2.2 Gradient Symmetry Quantification

Inspired by [1], we propose a gradient symmetry measurement based on the derivatives of Gaussian function and Hankel transform. Combing the Hessian and the directional derivatives along the gradient of the image, define the gradient antisymmetry measurement as below,

$$\begin{aligned} I_{ww}(\textit{\textbf{x}};r)=\tfrac{1}{r(I_x^2+I_y^2+I_z^2)}\sum \nolimits _{i \in \{x,y,z\}}(I_xI_{ix}+I_yI_{iy}+I_zI_{iz})I_i. \end{aligned}$$

(4)

The second-order derivative in Eq. 4 can be obtained directly in OOF,

$$\begin{aligned} \mathscr {F}\{I_{ij}\}= \mathscr {F}\{\psi _{r,i,j} *I(x)\}=\varPsi _{r, i, j}(\textit{\textbf{u}})\cdot \mathscr {F}\{I\} \quad (i,j \in \{x,y,z\}), \end{aligned}$$

(5)

$$\begin{aligned} \varPsi _{r, i, j}(\textit{\textbf{u}})=4\pi ru_iu_je^{-2(\pi \Vert \textit{\textbf{u}}\Vert \sigma )^2}\tfrac{1}{\Vert \textit{\textbf{u}}\Vert }(\cos (2\pi \Vert \textit{\textbf{u}}\Vert r)-\tfrac{\sin (2\pi \Vert \textit{\textbf{u}}\Vert r)}{2\pi \Vert \textit{\textbf{u}}\Vert r}). \end{aligned}$$

(6)

And the first-order statistic parts can be acquired in a similar manner,

$$\begin{aligned} \mathscr {F}\{I_{i}\} = \mathscr {F}\{\varGamma _{r,i} *I(x)\}=\mathcal {F}\{b_r\}\cdot \mathcal {F}\{g_{i,\sigma }\}\cdot \mathcal {F}\{I\} \quad (i \in \{x,y,z\}), \end{aligned}$$

(7)

$$\begin{aligned} \begin{aligned} \mathscr {F}\{\varGamma _{r,i}(\textit{\textbf{u}})\}&=(-\tfrac{r}{\pi \Vert \textit{\textbf{u}}\Vert }(\cos (2\pi \Vert \textit{\textbf{u}}\Vert r)-\tfrac{\sin (2\pi \Vert \textit{\textbf{u}}\Vert r)}{2\pi \Vert \textit{\textbf{u}}\Vert r}))(-\mathbf {j}2\pi u_ie^{-2(\pi \Vert \textit{\textbf{u}}\Vert \sigma )^2}), \end{aligned} \end{aligned}$$

(8)

where \(\mathbf {j}\) is the imaginary unit in Eq. 8. Finally, the gradient symmetry quantification for spherical harmonics analysis is defined as,

$$\begin{aligned} \mathcal {M}(\textit{\textbf{x}}) =\max (0, \max _{r\in R}(\varLambda _{23}(\textit{\textbf{x}};r))-\gamma \max _{r\in R}(I_{ww}(\textit{\textbf{x}};r))), \quad \gamma \in [0,1], \end{aligned}$$

(9)

where \(\gamma \) is the metric parameter and it was set to 0.5 in our experiments. Figure 1 provides an illustration of \(\varLambda _{23}\), \(I_{ww}\) and \(\mathcal {M}(\textit{\textbf{x}})\). It is clear that \(\varLambda _{23} \gg I_{ww}\) inside the curvilinear structure and \(\varLambda _{23} \ll I_{ww}\) at the object boundary. The second row exhibits the response maps of the same image disturbed by a high-level random noise generated by the operator \(\varLambda _{23}\) and \(\mathcal {M}(\textit{\textbf{x}})\) respectively. It is obvious that combining with the gradient antisymmetric measurement, the new curvilinear descriptor can delineate the vascular structures better under noisy environment.
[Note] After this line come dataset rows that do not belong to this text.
/-- R99, R112, R115: `u` is `s` but for the result registers that belong to the datapath instruction `i`. -/
def WritesOwnResults (i : Instr) (s u : State) : Prop :=
  u = { s with rawh := u.rawh, rawt := u.rawt, temp := u.temp, hum := u.hum, hi := u.hi, band := u.band }
    ∧ (i ≠ .dec → u.rawh = s.rawh ∧ u.rawt = s.rawt ∧ u.temp = s.temp ∧ u.hum = s.hum)
    ∧ (i ≠ .hic → u.hi = s.hi) ∧ (i ≠ .cls → u.band = s.band)

/-- R82: a datapath step writes its own registers and enters a state without a request. -/
theorem exec_datapath {i : Instr} {s t : State} (hi : i = .dec ∨ i = .hic ∨ i = .cls) (e : exec i s = .next t) :
    ∃ st u, reqOf st = none ∧ WritesOwnResults i s u ∧ enter st u = t := by
  rcases hi with rfl | rfl | rfl
  · exact ⟨_, decodeFrame s, reqOf_nextState_dec s.cmd, ⟨rfl, absurd rfl, fun _ => rfl, fun _ => rfl⟩,
      Host.Outcome.next.inj e⟩
  · exact ⟨.cls, writeHeatIndex Config.hiPoly s, rfl,
      ⟨rfl, fun _ => ⟨rfl, rfl, rfl, rfl⟩, absurd rfl, fun _ => rfl⟩, Host.Outcome.next.inj e⟩
  · exact ⟨.idle, writeBand s, rfl, ⟨rfl, fun _ => ⟨rfl, rfl, rfl, rfl⟩, fun _ => rfl, absurd rfl⟩,
      Host.Outcome.next.inj e⟩

/-- Settles O38: DEC's four values are functions of the two fields, and the fields agree. -/
theorem decDependsOnlyOnFieldBytes : Obligations.DecDependsOnlyOnFieldBytes := by
  intro s t h1 h2 h3 h4 h5
  have hhumid := humidRaw_congr h1 h2 h3
  have htemp := tempRaw_congr h3 h4 h5
  refine ⟨_, _, exec_dec s, exec_dec t, ?_⟩
  simp [hhumid, htemp]

/-- Settles O46: the entry that ends a datapath step adds no event, and its writes are its own registers. -/
theorem datapathFrame : Obligations.DatapathFrame := by
  intro s t i hi e
  obtain ⟨st, u, hsilent, ⟨hu, hdec, hhic, hcls⟩, rfl⟩ := exec_datapath hi e
  rw [enter_of_silent hsilent, hu]
  exact ⟨rfl, rfl, rfl, rfl, rfl, rfl, rfl, rfl, rfl, rfl, rfl, hdec, hhic, hcls, fun hbusy => if_neg hbusy⟩

/-- Settles O36: the sums of frame bytes are the two fields, and the entry is split on `cmd`. -/
theorem decWritesScaledFields : Obligations.DecWritesScaledFields := by
  intro s
  simp only [← humidRaw_toNat, ← tempRaw_toNat, BitVec.ofNat_toNat, BitVec.setWidth_eq]
  refine ⟨(humidRaw s.frame).isLt, (tempRaw s.frame).isLt, ?_⟩
  rw [exec_dec, enter_of_silent (reqOf_nextState_dec s.cmd), nextState]
  split <;> rfl

end Sys2Proof.Machine
end

section
/-! SUPPORT. The comfort unit (43_comfort.md): the code of a band by its thresholds, and the whole next state of HIC and
CLS. -/

namespace Sys2Proof.Machine

/-- R114: the code of the band that the classifier picks, by the first threshold above `h`. -/
theorem classifyBand_code (h : Int) :
    (classifyBand h).code = if h < 1 then 0#3 else if h < 11 then 1#3 else if h < 18 then 2#3
      else if h < 28 then 3#3 else if h < 35 then 4#3 else 5#3 := by
  rw [classifyBand]
  split_ifs <;> rfl

/-- R112: HIC is its register write and the entry into CLS. -/
theorem exec_hic (s : State) : exec .hic s = .next (enter .cls (writeHeatIndex Config.hiPoly s)) := rfl

/-- R115: CLS is its register write and the entry into IDLE. -/
theorem exec_cls (s : State) : exec .cls s = .next (enter .idle (writeBand s)) := rfl

/-- Settles O40: the entry into CLS issues nothing and leaves `DONE`. -/
theorem hicWritesRoundedIndex : Obligations.HicWritesRoundedIndex := by
  intro s
  rw [exec_hic, enter_of_silent rfl]
  rfl

/-- Settles O42: the band's code by its thresholds, and the entry into IDLE. -/
theorem clsWritesBand : Obligations.ClsWritesBand := by
  intro s
  rw [exec_cls, enter_idle, writeBand, classifyBand_code]
  rfl

/-- Settles O43: in each band the thresholds below it fail and the one above it holds. -/
theorem classifierThresholds : Obligations.ClassifierThresholds := by
  intro h
  rw [classifyBand_code]
  refine ⟨fun _ => ?freezing, fun _ _ => ?veryCold, fun _ _ => ?cold, fun _ _ => ?nice, fun _ _ => ?veryWarm,
    fun _ => ?hot⟩
  case freezing => rw [if_pos (by omega)]
  case veryCold => rw [if_neg (by omega), if_pos (by omega)]
  case cold => rw [if_neg (by omega), if_neg (by omega), if_pos (by omega)]
  case nice => rw [if_neg (by omega), if_neg (by omega), if_neg (by omega), if_pos (by omega)]
  case veryWarm =>
    rw [if_neg (by omega), if_neg (by omega), if_neg (by omega), if_neg (by omega), if_pos (by omega)]
  case hot => rw [if_neg (by omega), if_neg (by omega), if_neg (by omega), if_neg (by omega), if_neg (by omega)]

end Sys2Proof.Machine
end

section
/-! SUPPORT. The exceptions (60_exceptions.md): the three session violations, the host writes that raise an error, and what
of `ERR`, `INITD` and `DONE` a step can change. -/

namespace Sys2Proof.Machine

/-! ## What only reset undoes -/

/-- R119, R127: from `e` to `e'` no bit is cleared, and a recorded cause stays. -/
def ErrKept (e e' : Err) : Prop :=
  (e.pre = true → e'.pre = true) ∧ (e.ovr = true → e'.ovr = true) ∧ (e.rsv = true → e'.rsv = true)
    ∧ (e.cause ≠ 0#4 → e'.cause = e.cause)

theorem errKept_refl (e : Err) : ErrKept e e := ⟨id, id, id, fun _ => rfl⟩

theorem errKept_record (e : Err) (c : ErrCause) : ErrKept e (e.record c) :=
  ⟨fun h => by simp [Err.record, h], fun h => by simp [Err.record, h], fun h => by simp [Err.record, h],
    fun h => record_cause_of_recorded h c⟩

/-- R31, R32: when a step from `s` to `t`, moved by `a`, may have set or cleared `INITD` and `DONE`. -/
def FlagsMove (a : Turn) (s t : State) : Prop :=
  (s.initd = true → t.initd = true)
    ∧ (s.initd = false → t.initd = true → a = .host ∧ s.state = .idle ∧ t.state = .iStart)
    ∧ (s.done = false → t.done = true → a = .fsm ∧ s.state ≠ .idle ∧ t.state = .idle)
    ∧ (s.done = true → t.done = false → a = .host ∧ s.state = .idle ∧ t.state ≠ .idle)

theorem flagsMove_of_eq {a : Turn} {s t : State} (hinitd : t.initd = s.initd) (hdone : t.done = s.done) :
    FlagsMove a s t := by
  rw [FlagsMove, hinitd, hdone]
  refine ⟨id, fun hf ht => ?_, fun hf ht => ?_, fun ht hf => ?_⟩ <;> exact absurd (hf.symm.trans ht) (by decide)

/-- R78: an FSM step out of a busy state sets `DONE` on the entry into IDLE, and leaves both flags otherwise. -/
theorem flagsMove_enter {s u : State} (hbusy : s.state ≠ .idle) (hinitd : u.initd = s.initd) (hdone : u.done = s.done)
    (st : FsmState) : FlagsMove .fsm s (enter st u) := by
  by_cases hst : st = .idle
  · subst hst
    rw [FlagsMove, enter_initd, hinitd]
    exact ⟨id, fun hf ht => absurd (hf.symm.trans ht) (by decide), fun _ _ => ⟨rfl, hbusy, rfl⟩, fun _ hf => nomatch hf⟩
  · exact flagsMove_of_eq (by rw [enter_initd, hinitd]) (by rw [enter_done, if_neg hst, hdone])

/-- R67: an acceptance leaves IDLE with `DONE` cleared, and only that of INIT binds a session. -/
theorem flagsMove_accept {c : BitVec 3} {s : State} (hidle : s.state = .idle) (h0 : c ≠ 0#3) (h7 : c ≠ 7#3) :
    FlagsMove .host s (accept c s) := by
  have hfirst := firstState_ne_idle h0 h7
  have hdone : (accept c s).done = false := by simp [accept, hfirst]
  refine ⟨fun hi => ?keeps, fun hf ht => ⟨rfl, hidle, ?binds⟩, fun _ ht => ?sets, fun _ _ => ⟨rfl, hidle, ?clears⟩⟩
  case keeps => simp [accept, hi]
  case binds =>
    obtain rfl : c = 1#3 := by simpa [accept, hf] using ht
    exact enter_state _ _
  case sets => exact absurd (hdone.symm.trans ht) (by decide)
  case clears => rwa [accept, enter_state]

/-- R28, R31, R32, R127: what every step from `s` to `t`, moved by `a`, obeys, reset apart. -/
def OnlyResetUndoes (a : Turn) (s t : State) : Prop :=
  ErrKept s.err t.err ∧ (t.err ≠ s.err → a = .host) ∧ FlagsMove a s t

theorem onlyResetUndoes_of_flagsMove {a : Turn} {s t : State} (herr : t.err = s.err) (h : FlagsMove a s t) :
    OnlyResetUndoes a s t :=
  ⟨herr ▸ errKept_refl s.err, absurd herr, h⟩

theorem onlyResetUndoes_of_eq {a : Turn} {s t : State} (herr : t.err = s.err) (hinitd : t.initd = s.initd)
    (hdone : t.done = s.done) : OnlyResetUndoes a s t :=
  onlyResetUndoes_of_flagsMove herr (flagsMove_of_eq hinitd hdone)

theorem onlyResetUndoes_raiseError (c : ErrCause) (s : State) : OnlyResetUndoes .host s (raiseError c s) :=
  ⟨errKept_record s.err c, fun _ => rfl, flagsMove_of_eq rfl rfl⟩

theorem onlyResetUndoes_enter {s u : State} (hbusy : s.state ≠ .idle) (herr : u.err = s.err) (hinitd : u.initd = s.initd)
    (hdone : u.done = s.done) (st : FsmState) : OnlyResetUndoes .fsm s (enter st u) :=
  onlyResetUndoes_of_flagsMove ((enter_err st u).trans herr) (flagsMove_enter hbusy hinitd hdone st)

theorem onlyResetUndoes_accept {c : BitVec 3} {s : State} (hidle : s.state = .idle) (h0 : c ≠ 0#3) (h7 : c ≠ 7#3) :
    OnlyResetUndoes .host s (accept c s) :=
  onlyResetUndoes_of_flagsMove (enter_err _ _) (flagsMove_accept hidle h0 h7)

theorem onlyResetUndoes_hostWriteEffect (off : BitVec 8) (v : Word) (s : State) :
    OnlyResetUndoes .host s (hostWriteEffect off v s) := by
  by_cases hidle : s.state = .idle
  · exact hostWriteEffect_keeps off v (onlyResetUndoes_of_eq rfl rfl rfl) (fun c => onlyResetUndoes_raiseError c s)
      (fun _ => onlyResetUndoes_of_eq rfl rfl rfl) (fun _ => onlyResetUndoes_of_eq rfl rfl rfl)
      fun _ h0 h7 _ => onlyResetUndoes_accept hidle h0 h7
  · rcases hostWriteEffect_of_busy hidle off v with e | e <;> rw [e]
    · exact onlyResetUndoes_of_eq rfl rfl rfl
    · exact onlyResetUndoes_raiseError .ovr s

theorem moved_onlyResetUndoes {a : Turn} {s t : State} (m : Moved s a t) (ha : a ≠ .reset) : OnlyResetUndoes a s t := by
  cases m with
  | hold => exact onlyResetUndoes_of_eq rfl rfl rfl
  | read => exact onlyResetUndoes_of_eq rfl rfl rfl
  | wrote hs off v => exact onlyResetUndoes_hostWriteEffect off v (logEvent (.hostWrite off v) { s with host := hs })
  | bus =>
    split
    · exact onlyResetUndoes_of_eq (drawByte_err s) (drawByte_initd s) (drawByte_done s)
    · exact onlyResetUndoes_of_eq rfl rfl rfl
  | tmr => exact onlyResetUndoes_of_eq rfl rfl rfl
  | consume d _ hbusy =>
    exact onlyResetUndoes_enter hbusy (readEffect_err _ d s) (readEffect_initd _ d s) (readEffect_done _ d s) _
  | dec hst => exact onlyResetUndoes_enter (u := decodeFrame s) (by simp [hst]) rfl rfl rfl _
  | hic hst => exact onlyResetUndoes_enter (u := writeHeatIndex Config.hiPoly s) (by simp [hst]) rfl rfl rfl _
  | cls hst => exact onlyResetUndoes_enter (u := writeBand s) (by simp [hst]) rfl rfl rfl _
  | reset => exact absurd rfl ha
  | busHang => exact onlyResetUndoes_of_eq rfl rfl rfl
  | tmrHang => exact onlyResetUndoes_of_eq rfl rfl rfl

/-- Settles O53, by the shapes a step can have. -/
theorem onlyResetClearsErrorsAndSession : Obligations.OnlyResetClearsErrorsAndSession := by
  intro s t ha e
  obtain ⟨ts, n, m⟩ := step_moved e
  obtain ⟨⟨hpre, hovr, hrsv, hcause⟩, herr, hflags⟩ := moved_onlyResetUndoes m ha
  exact ⟨hpre, hovr, hrsv, hcause, herr, hflags⟩

/-! ## The host writes that raise an error -/

/-- R120: the commands that do not fit the session: a read outside one, and INIT inside one. -/
def ViolatesSession (c : BitVec 3) (s : State) : Prop :=
  (c = 2#3 ∨ c = 6#3) ∧ s.initd = false ∨ c = 1#3 ∧ s.initd = true

/-- R66, R120: a session violation passes the checks for a busy block and a reserved command, and then raises `PRE`. -/
theorem commandIssue_of_violation {c : BitVec 3} {s : State} (hidle : s.state = .idle) (h : ViolatesSession c s) :
    commandIssue c s = raiseError .pre s := by
  obtain ⟨h0, h7⟩ : c ≠ 0#3 ∧ c ≠ 7#3 := by
    rcases h with ⟨rfl | rfl, -⟩ | ⟨rfl, -⟩ <;> decide
  rw [commandIssue, if_neg h0, if_neg (not_not.2 hidle), if_neg h7]
  rcases h with h | h
  · rw [if_pos h]
  · rw [if_pos h, ite_self]

theorem record_pre (e : Err) :
    e.record .pre = { e with pre := true, cause := if e.cause = 0#4 then 1#4 else e.cause } := by
  simp [Err.record, ErrCause.code]

/-- R121: the host writes that raise `OVR` in a busy block. -/
theorem hostWriteEffect_overrun {s : State} (hbusy : s.state ≠ .idle) {off : BitVec 8} {v : Word}
    (h : (off = 0x00#8 ∧ cmdField v ≠ 0#3) ∨ off = 0x0C#8 ∨ off = 0x10#8 ∨ off = 0x24#8) :
    hostWriteEffect off v s = raiseError .ovr s := by
  rcases h with ⟨rfl, hcmd⟩ | hdata
  · exact commandIssue_of_busy hcmd hbusy
  · exact hostWriteEffect_data_of_busy hdata hbusy v

/-- R119: a host write that changes `ERR` has no other effect. -/
theorem hostWriteEffect_of_err_ne {off : BitVec 8} {v : Word} {s : State}
    (h : (hostWriteEffect off v s).err ≠ s.err) :
    hostWriteEffect off v s = { s with err := (hostWriteEffect off v s).err } := by
  rcases hostWriteEffect_cases off v s with
    ⟨-, e⟩ | ⟨-, -, e⟩ | ⟨-, -, e⟩ | ⟨-, -, e⟩ | ⟨-, -, e⟩ | ⟨-, -, -, -, e⟩ <;> rw [e] at h ⊢
  case inl =>
    obtain ⟨-, ⟨herr, -⟩ | ⟨_, hheld⟩⟩ := commandIssue_accepts_or_holds (cmdField v) s
    · exact absurd herr h
    · rw [hheld]
  case inr.inl => rfl
  all_goals exact absurd rfl h

/-- R41, R119: a write whose effect is a raised error leaves that error and its event. -/
theorem exec_hostWrite_of_raise {off : BitVec 8} (ha : wordAligned off = true) {v : Word} {s : State} {c : ErrCause}
    (h : hostWriteEffect off v (logEvent (.hostWrite off v) s) = raiseError c (logEvent (.hostWrite off v) s)) :
    exec (.hostWrite off v) s = .next { raiseError c s with trace := s.trace ++ [.hostWrite off v] } := by
  rw [exec_hostWrite ha, h]
  rfl

/-- R120: a session violation written to `CTRL`. -/
theorem exec_hostWrite_of_violation {s : State} {v : Word} (hidle : s.state = .idle)
    (h : ViolatesSession (cmdField v) s) :
    exec (.hostWrite 0x00#8 v) s = .next { raiseError .pre s with trace := s.trace ++ [.hostWrite 0x00#8 v] } :=
  exec_hostWrite_of_raise rfl (commandIssue_of_violation (s := logEvent (.hostWrite 0x00#8 v) s) hidle h)

/-- Settles O19: the write of the command's word raises `PRE`. -/
theorem sessionViolationRecordsPre : Obligations.SessionViolationRecordsPre := by
  intro s v hidle h
  rw [← ctrlWriteIssuesCommand s v, exec_hostWrite_of_violation hidle h, raiseError, record_pre]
3 Spherical Harmonics Transform

We propose to construct the higher-order tensor in the frequency domain by spherical harmonics transform. The designed symmetry quantification in Sect. 2 is employed to mimic the diffusion signal required in HARDI. The higher-order tensor construction in the spherical frequency domain will be remarkably more efficient than that in the spatial domain [3, 16] since rank-1 decomposition is not required. We then focus on the spherical harmonics coefficients evaluated by solving a linear system for vessel segmentation. The proposed method is different from the Ring Pattern Detector in [12] where the high-order tensors are also constructed in the spatial domain using normalized gradient and the spherical harmonics coefficients are computed by the spherical harmonics defined with Cartesian coordinates. Our framework is actually an analog of fitting high-order tensors to HARDI data using spherical harmonics transform and focuses on calculating the spherical harmonics coefficients for vessel segmentation.

Fig. 1.

An illustration for \(\lambda _{23}\), \(I_{ww}\) and \(\mathcal {M}(\textit{\textbf{x}})\). (a-c) 1st row: A synthetic tube, \(\varLambda _{23}\) and \(I_{ww}\); 2nd row: The same tube disturbed by random noise, \(\varLambda _{23}\) and \(\mathcal {M}(\textit{\textbf{x}})\).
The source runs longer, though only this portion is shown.